Likewise, there are bloodlines that often drive the preferences for data science notebooks. Not surprisingly, there is a plethora of notebooks to choose from.
Capitalizing on its IPython heritage, the Jupyter notebook’s popularity with Python developers has served as a springboard for appealing to a broader community. As the outgrowth of iPython, first created in 2001 and taking its current form (and name) in 2014), the Jupyter notebook is hailed for its ease of coding; there are plenty of programming shortcuts, and as the outgrowth of IPython, native support for Python package outputs.
While Jupyter had its origins with developers working with data on laptops, Zeppelin was conceived for a multi-polar world of distributed big data platforms (Jupyter has since adapted). So it has adapters (the exact term is “interpreters”) to Hadoop components, Cassandra, HBase, JDBC, Spark, Flink and others (including Python, by the way). And compared to Jupyter, you can more readily mix and match code from different programming languages in a single notebook or project. If you’re interested, here’s a good discussion on the relative merits of Jupyter vs. Zeppelin.
Given the demand for data scientists to become more productive and connected to the enterprise, it shouldn’t be surprising that there is a rapidly rising ecosystem of data science collaboration, lifecycle management, and development tools that embed or support notebooks. But for those who want to take more bottom-up approaches to scaling their work with notebooks, it’s also not surprising that there are projects (and commercial efforts) to develop tools shaped around the notebooks that are for many data scientists the primary tools of choice.
ZEPL is the commercial entity formed by the creators of the Apache Zeppelin project.
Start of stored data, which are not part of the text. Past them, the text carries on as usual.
/-- LOOPBACK_PERFORM: the next step of an operation to this package itself; its first step checks the range (R469). -/
def execLoopbackPerform (op : Nat) (s : State) : Host.Outcome State Fault Refusal :=
  match (s.peer s.cal.index).direct.find? fun it => (it.op.map Prod.fst) == some op, s.ops.look op with
  | some it, some o =>
    match o.body, it.op with
    | .remote r, some (_, copy) =>
      let ahead := (s.peer s.cal.index).direct.takeWhile fun y => y != it
      match it.acc, s.accepted it.header with
      | some a, _ => .next { s.loopStep it a op copy o r (ahead.flatMap s.loopDue) with free := s.free + 1 }
      | none, some a =>
        let s' := s.keepAccepted it a
        .next { s'.loopStep { it with acc := some a } a op copy o r (ahead.flatMap s.loopDue) with free := s.free + 1 }
      | none, none => .next ((s.loopNext it none).copyFailed op copy 0x41
          (((r.copies.find? fun c => c.1 == copy).map Prod.snd).getD 0))
    | _, _ => .next s
  | _, _ => .next s

end Sys2Proof.Machine
end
This week, they are releasing a collaborative platform that expands on Zeppelin, but won’t leave Jupyter out in the cold either. In essence, it is a collaborative management offering that bolts onto the notebook, providing the version and access control that basic notebook lacks.
It builds on Zeppelin’s existing support of real-time visualizations, plus integration with Active Directory and LDAP. On that, it adds a new capability for creating and sharing private workspaces that may consist of one or more notebooks. And it manages permissions to compute resources for read/write, execution, and sharing of notebooks within specific workspaces.
On the roadmap, it plans to add support for managing workspaces on external clusters and VPC support for virtual private clouds.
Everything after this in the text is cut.